Shortly after, the baby’s mother, who was six months pregnant, and her brother, a 15-year-old high school student, were also killed by slipping and touching the wire, Washington said.
Despite witnessing the downed line claim the lives of three people, Washington said she didn’t hesitate to rush and save the baby once she realized the child was still alive.
“The baby moved his head and that’s how I knew he was still here,” she said. “The only thing I could think about was he was still here. I wasn’t thinking, ‘Oh, I can be electrocuted.’ I was thinking, ‘I need to grab this baby.’”
Washington said she maneuvered down the icy asphalt using her hands to prevent herself from slipping. Once she got to the child, she carefully scooped the baby up and walked slowly back to safety, where authorities said the infant’s grandparents had watched the tragic scene unfold in horror.
“I can’t believe it happened,” Washington said. “It’s hard to grasp.”
The child, who was not named, was taken to a hospital and was determined to be healthy. The teenage victim was identified as Ta’Ron Briggs and his sister as Taj Briggs, 21. The father of the baby was identified only as “Nash.”
Their deaths are just three among a dozen connected to a nasty winter storm that has crippled the Portland metro area this week. The Oregonian reported that two people were killed in Portland by falling trees, two others were killed in a church fire, and four people have been confirmed as killed by hypothermia. A fifth death is being probed as likely related to hypothermia, the paper reported. Elsewhere in the country, 14 people were killed by a winter storm in Tennessee and three people died in western New York.
Washington’s neighbor, Ronald Briggs, told KGW that he was Taj and Ta’Ron Brigg’s father.
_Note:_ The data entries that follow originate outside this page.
-- ==== Sys2Proof/Certificates/Slice0/Obligations.lean ====
section
/-!
DEFINITION. The statements for the provers. The first part is their vocabulary: what rules of spec/ compute, said in
terms of bits, integers and lists, apart from the meanings; then the statements, by family.
-/

open Sys2Proof Sys2Proof.Machine

namespace Sys2Proof.Claims

/-! Vocabulary. -/

/-- Nothing that the issuing strand has executed is outstanding: no open window, no access that has not returned. -/
def Quiet (s : State) : Prop := s.me.outs = []

/-- The issuing strand after an instruction that goes on at `p`, where nothing was outstanding. -/
def wentOn (t : Strand) (p : Word) : Strand :=
  { t with pc := p, st := .ready, age := 0, nohint := false }

/-- The state with the issuing strand replaced. -/
def withMe (s : State) (t : Strand) : State := s.setStrand s.cur.core s.cur.slot t

/-- A truth value as a word. -/
def truth (p : Prop) [Decidable p] : Word := if p then 1 else 0

/-- The longest run of positions from 0 up, of 64, at which a test holds. -/
def run64 (p : Nat → Bool) : Word := BitVec.ofNat 64 ((List.range 64).takeWhile p).length

/-- The value that R170 and R171's SEL give an instruction of major 0x01, with the register it goes to. -/
def regReg (r : GReg → Word) : Instr → Option (GReg × Word)
  | .add d a b => some (d, r a + r b)
  | .sub d a b => some (d, r a - r b)
  | .mul d a b => some (d, BitVec.ofNat 64 ((r a).toNat * (r b).toNat))
  | .mulh d a b => some (d, (((r a).signExtend 128 * (r b).signExtend 128) >>> 64).setWidth 64)
  | .mulhn d a b => some (d, (((r a).zeroExtend 128 * (r b).zeroExtend 128) >>> 64).setWidth 64)
  | .div d a b => some (d, if r b = 0 then 0xFFFFFFFFFFFFFFFF else (r a).sdiv (r b))
  | .divn d a b => some (d, if r b = 0 then 0xFFFFFFFFFFFFFFFF else (r a).udiv (r b))
  | .rem d a b => some (d, if r b = 0 then r a else (r a).srem (r b))
  | .remn d a b => some (d, if r b = 0 then r a else (r a).umod (r b))
  | .and d a b => some (d, r a &&& r b)
  | .or d a b => some (d, r a ||| r b)
  | .xor d a b => some (d, r a ^^^ r b)
  | .andn d a b => some (d, r a &&& ~~~(r b))
  | .orn d a b => some (d, r a ||| ~~~(r b))
  | .shl d a b => some (d, r a <<< ((r b).setWidth 6).toNat)
  | .shr d a b => some (d, r a >>> ((r b).setWidth 6).toNat)
  | .sra d a b => some (d, BitVec.ofInt 64 ((r a).toInt / 2 ^ ((r b).setWidth 6).toNat))
  | .rot d a b => some (d, let n := ((r b).setWidth 6).toNat; (r a <<< n) ||| (r a >>> (64 - n)))
  | .clz d a => some (d, run64 fun i => !(r a).getLsbD (63 - i))
  | .ctz d a => some (d, run64 fun i => !(r a).getLsbD i)
  | .popc d a => some (d, BitVec.ofNat 64 ((List.range 64).countP fun i => (r a).getLsbD i))
  | .min d a b => some (d, if (r a).toInt ≤ (r b).toInt then r a else r b)
  | .max d a b => some (d, if (r a).toInt ≤ (r b).toInt then r b else r a)
  | .minn d a b => some (d, if (r a).toNat ≤ (r b).toNat then r a else r b)
  | .maxn d a b => some (d, if (r a).toNat ≤ (r b).toNat then r b else r a)
  | .slt d a b => some (d, truth ((r a).toInt < (r b).toInt))
  | .sltn d a b => some (d, truth ((r a).toNat < (r b).toNat))
  | .seq d a b => some (d, truth (r a = r b))
  | .sel d a b => some (d, if r d = 0 then r b else r a)
  | _ => none

/-- The value that R173 gives an immediate instruction, with the register it goes to. `pc` is its own address. -/
def regImm (r : GReg → Word) (pc : Word) : Instr → Option (GReg × Word)
  | .addi d a i => some (d, r a + BitVec.ofInt 64 i.toInt)
  | .andi d a i => some (d, r a &&& BitVec.ofNat 64 i.toNat)
  | .ori d a i => some (d, r a ||| BitVec.ofNat 64 i.toNat)
  | .xori d a i => some (d, r a ^^^ BitVec.ofNat 64 i.toNat)
  | .shli d a n => some (d, r a <<< n.toNat)
  | .shri d a n => some (d, r a >>> n.toNat)
  | .srai d a n => some (d, BitVec.ofInt 64 ((r a).toInt / 2 ^ n.toNat))
  | .slti d a i => some (d, truth ((r a).toInt < i.toInt))
  | .sltni d a i => some (d, truth ((r a).toNat < i.toNat))
  | .li d i => some (d, BitVec.ofInt 64 i.toInt)
  | .lis d i => some (d, (r d <<< 18) ||| BitVec.ofNat 64 i.toNat)
  | .addpc d i => some (d, pc + BitVec.ofInt 64 (4 * i.toInt))
  | _ => none

/-- The condition and the displacement of a compare-and-branch (R175). -/
def branchOf (r : GReg → Word) : Instr → Option (Bool × BitVec 18)
  | .beq a b p => some (decide (r a = r b), p)
  | .bne a b p => some (decide (r a ≠ r b), p)
  | .blt a b p => some (decide ((r a).toInt < (r b).toInt), p)
  | .bge a b p => some (decide ((r b).toInt ≤ (r a).toInt), p)
  | .bltn a b p => some (decide ((r a).toNat < (r b).toNat), p)
  | .bgen a b p => some (decide ((r b).toNat ≤ (r a).toNat), p)
  | _ => none

end Sys2Proof.Claims

open Sys2Proof.Claims

/-! ## Encodings and the step -/

/-- 08 R149 to R166: the word that the encoding tables give a well-formed instruction decodes to that instruction, whatever
its operands. -/
def Obligations.DecodeEncode : Prop :=
  ∀ (i : Instr) (x : BitVec 32), i.wf = true → encode i = some x → decode x = .ok i

/-- 08 R151, R159: a legal word stands for one well-formed instruction, and that instruction has no other word: no reserved
bit or value is overlooked. -/
def Obligations.EncodeDecode : Prop :=
  ∀ (x : BitVec 32) (i : Instr), decode x = .ok i → i.wf = true ∧ encode i = some x

/-- Words that the spec writes out: 09 R173, R174, R177, R179, R181; 08 R157, R159; 10 R191. -/
def Obligations.SpecWords : Prop :=
  decode 0x188C0087 = .ok (.srai 2 3 7) ∧ decode 0x24400004 = .ok (.li 1 4) ∧
  decode 0x28423456 = .ok (.lis 1 0x23456) ∧ decode 0x30420000 = .ok (.myid 1 .core) ∧
  decode 0x60000002 = .ok .ret ∧ decode 0x68000000 = .ok .follow ∧ decode 0x68200000 = .ok .unfollow ∧
  decode 0x64142108 = .ok (.rpt 0 5 1 1 1) ∧ decode 0xF8060050 = .ok (.ctlr 3 .frm 0) ∧
  decode 0xF8468250 = .ok (.ctlx 3 4 .agewin 0) ∧ decode 0x84AE5000 = .ok (.stw 2 11 .rel .pkg 0) ∧ decode 0 = .error .majorOpcode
He said his daughter had come to his house to use the internet after hers went out, and that he witnessed her be electrocuted in an instant.
The grieving father said he screamed at his son, Ta-Ron, and told him to stay away from the downed line, but he too slid and was fatally shocked.
“I have six kids,” Ronald Briggs said. “I lost two of them in one day.”
Washington, a day care worker, said she thought about her own loved ones when she pulled off the daring rescue.
“I just thought I have a nephew myself, I have little brothers,” she said. “I would want somebody to do the same thing.”